VLA/realfast localization and deep imaging of FRB 20201124A
ATel #14526; Casey Law (Caltech), Shriharsh Tendulkar (TIFR/NCRA), Tracy Clarke (NRL), Kshitij Aggarwal (WVU), Suryarao Bethapudy (UT-RGV), realfast collaboration, CHIME/FRB collaboration, VLITE collaboration
on 7 Apr 2021; 18:56 UT
Credential Certification: Casey Law (claw@astro.caltech.edu)
Subjects: Radio, Fast Radio Burst
We report results of new observations of FRB 20201124A (ATels #14497, #14508) with the Karl G. Jansky Very Large Array (VLA). On 2021-04-06, at 23h55m UT, we started a 50 minute observation in a frequency band from 1 to 2 GHz. Visibility data with a sampling time of 10 milliseconds was commensally run through the realfast FRB search system in real time (Law et al 2018).
The realfast system detected one burst with an MJD of 59311.0129359 (topocentric at 2.0 GHz) with SNR=26 and a dispersion measure of 420+-10 pc/cm3. This significance is measured in a single 10-ms image using a band from 1.3 to 1.5 GHz that includes all of the burst emission. We applied gain and flux calibration to the 10 ms image to measure a burst fluence of 2.4+-0.1 Jy ms. The burst position (J2000 epoch) is (RA, Dec) = (5:08:03.50, 26:03:37.8) with an uncertainty of 2" (dominated by estimated systematic error). The VLA and ASKAP localizations are formally inconsistent, and the VLA position is consistent with the optical center of the proposed host galaxy SDSS J050803.48+260338.0 (ATel #14515, #14516).

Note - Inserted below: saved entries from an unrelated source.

open Sys2Proof.Machine in
/-- Settles O60: a step that goes on is a CPU step and then T-cycles of the peripherals, and each of the
two keeps the invariant. -/
theorem stepKeepsInvariant : Obligations.StepKeepsInvariant := by
  intro s t hs hstep
  obtain ⟨n, -, rfl⟩ := step_next hstep
  exact State.advance_inv n (State.cpuStep_inv hs)

namespace Sys2Proof.Machine

/-! ## The register file -/

/-- A write of a pair is read back, and no other pair of its group shares storage with it. -/
theorem State.readRR_writeRR (s : State) (rr q : RR) (w : Word) :
    (s.writeRR rr w).readRR q = if q = rr then w else s.readRR q := by
  cases rr <;> cases q <;> simp [State.writeRR, State.readRR, State.bc, State.de, State.hl]

/-- The fields that a write of a register may change (10_state.md R20). -/
theorem State.setReg8_frame (s : State) (r : Reg8) (v : Byte) :
    ∃ a b c d e h l, s.setReg8 r v =
      { s with cpu := { s.cpu with a := a, b := b, c := c, d := d, e := e, h := h, l := l } } := by
  cases r <;> exact ⟨_, _, _, _, _, _, _, rfl⟩

/-- The fields that a write of a pair may change (30_encoding.md R135). -/
theorem State.writeRR_frame (s : State) (rr : RR) (w : Word) :
    ∃ b c d e h l sp, s.writeRR rr w =
      { s with cpu := { s.cpu with b := b, c := c, d := d, e := e, h := h, l := l, sp := sp } } := by
  cases rr <;> exact ⟨_, _, _, _, _, _, _, rfl⟩

end Sys2Proof.Machine

open Sys2Proof Sys2Proof.Machine in
/-- Settles O10: the laws of the registers, of the pairs and of AF, then the reset values. -/
theorem registerFile : Obligations.RegisterFile := by
  refine ⟨fun s r v => ?_, fun s rr w => ?_, fun s => ?_, rfl, rfl, rfl, rfl, rfl, rfl, rfl, rfl⟩
  · exact ⟨fun q => State.reg8_setReg8 s r q v, State.setReg8_frame s r v, rfl, rfl, rfl, rfl⟩
  · exact ⟨fun q => State.readRR_writeRR s rr q w, State.writeRR_frame s rr w⟩
  · exact ⟨toNat_pair .., toNat_pair .., toNat_pair .., rfl, rfl, rfl, rfl, toNat_pair ..⟩

namespace Sys2Proof.Machine

/-! ## The registers on the bus -/

/-- The address of a register (10_state.md R57). -/
def IoReg.addr : IoReg → Word
  | .p1 => 0xFF00#16
  | .sb => 0xFF01#16
  | .sc => 0xFF02#16
  | .div => 0xFF04#16
  | .tima => 0xFF05#16
  | .tma => 0xFF06#16
  | .tac => 0xFF07#16
  | .ifl => 0xFF0F#16
  | .lcdc => 0xFF40#16
  | .stat => 0xFF41#16
  | .scy => 0xFF42#16
  | .scx => 0xFF43#16
  | .ly => 0xFF44#16
  | .lyc => 0xFF45#16
  | .dma => 0xFF46#16
  | .bgp => 0xFF47#16
  | .obp0 => 0xFF48#16
  | .obp1 => 0xFF49#16
  | .wy => 0xFF4A#16
  | .wx => 0xFF4B#16

@[simp] theorem decodeAddr_addr (r : IoReg) : decodeAddr r.addr = .io (some r) := by
  cases r <;> rfl

theorem State.busRead_addr (s : State) (r : IoReg) : s.busRead r.addr = s.readIo r := by
  simp [State.busRead]

theorem State.busWrite_addr (s : State) (r : IoReg) (v : Byte) :
    s.busWrite r.addr v = s.writeIo r v := by
  simp [State.busWrite]

/-- With no DMA in flight no access is blocked. -/
theorem State.blocked_of_idle {s : State} (hd : s.dma.active = false) (a : Word) :
    s.blocked a = false := by
  simp [State.blocked, hd]

theorem State.memRead_of_idle {s : State} (hd : s.dma.active = false) (a : Word) :
    s.memRead a = s.busRead a := by
  simp [State.memRead, State.blocked_of_idle hd]

theorem State.memWrite_of_idle {s : State} (hd : s.dma.active = false) (a : Word) (v : Byte) :
    s.memWrite a v = s.busWrite a v := by
  simp [State.memWrite, State.blocked_of_idle hd]

/-- With no DMA in flight a read of a register's address reads the register. -/
theorem State.memRead_addr {s : State} (hd : s.dma.active = false) (r : IoReg) :
    s.memRead r.addr = s.readIo r :=
  (State.memRead_of_idle hd _).trans (s.busRead_addr r)

/-- With no DMA in flight a write to a register's address writes the register. -/
theorem State.memWrite_addr {s : State} (hd : s.dma.active = false) (r : IoReg) (v : Byte) :
    s.memWrite r.addr v = s.writeIo r v :=
  (State.memWrite_of_idle hd _ _).trans (s.busWrite_addr r v)

/-- Only a write to FF46 starts a DMA (60_exceptions.md R340). -/
theorem State.writeIo_dma (s : State) {r : IoReg} (hr : r ≠ .dma) (v : Byte) :
    (s.writeIo r v).dma = s.dma := by
  cases r with
  | dma => exact absurd rfl hr
  | _ => simp [State.writeIo]

/-- The write of a register leaves that register open to the CPU: FF46 too, which the DMA block does not
close (20_memory.md R72). -/
theorem State.blocked_writeIo {s : State} (hd : s.dma.active = false) (r : IoReg) (v : Byte) :
    (s.writeIo r v).blocked r.addr = false := by
  by_cases hr : r = .dma
  · subst hr
    simp [State.blocked, dmaReaches, IoReg.addr]
  · exact State.blocked_of_idle ((congrArg Dma.active (s.writeIo_dma hr v)).trans hd) _

/-- What a register's address reads as after a CPU write to it. -/
theorem State.memRead_memWrite_addr {s : State} (hd : s.dma.active = false) (r : IoReg) (v : Byte) :
    (s.memWrite r.addr v).memRead r.addr = (s.writeIo r v).readIo r := by
  rw [State.memWrite_addr hd, State.memRead, State.blocked_writeIo hd, State.busRead_addr]
  rfl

We have analyzed 5-s visibilities recorded from the same observation to generate a deep image of the FRB field. The VLA antennas are in the compact D configuration (1 km baselines), which has a resolution of 48" at 1.4 GHz and a confusion limit of 170 microJy. The full 1--2 GHz band image shows no source brighter than 500 microJy (3 sigma limit) at the FRB location. This field was also observed in the VLA Sky Survey epoch 1.2 in the 2--4 GHz band. No source is seen at the FRB location brighter than 500 microJy (3 sigma limit).
VLITE-Fast running on the VLA Low-band Ionosphere and Transient Experiment (VLITE, http://vlite.nrao.edu ) commensally searched for the bursts using the incoherently summed (13 antenna) total intensity filterbank data in a 320-361 MHz frequency window. No bursts were found using the standard triggering of S/N>8 for machine learning based follow-up baseband dumps, placing a limit of ~ 40 Jy ms.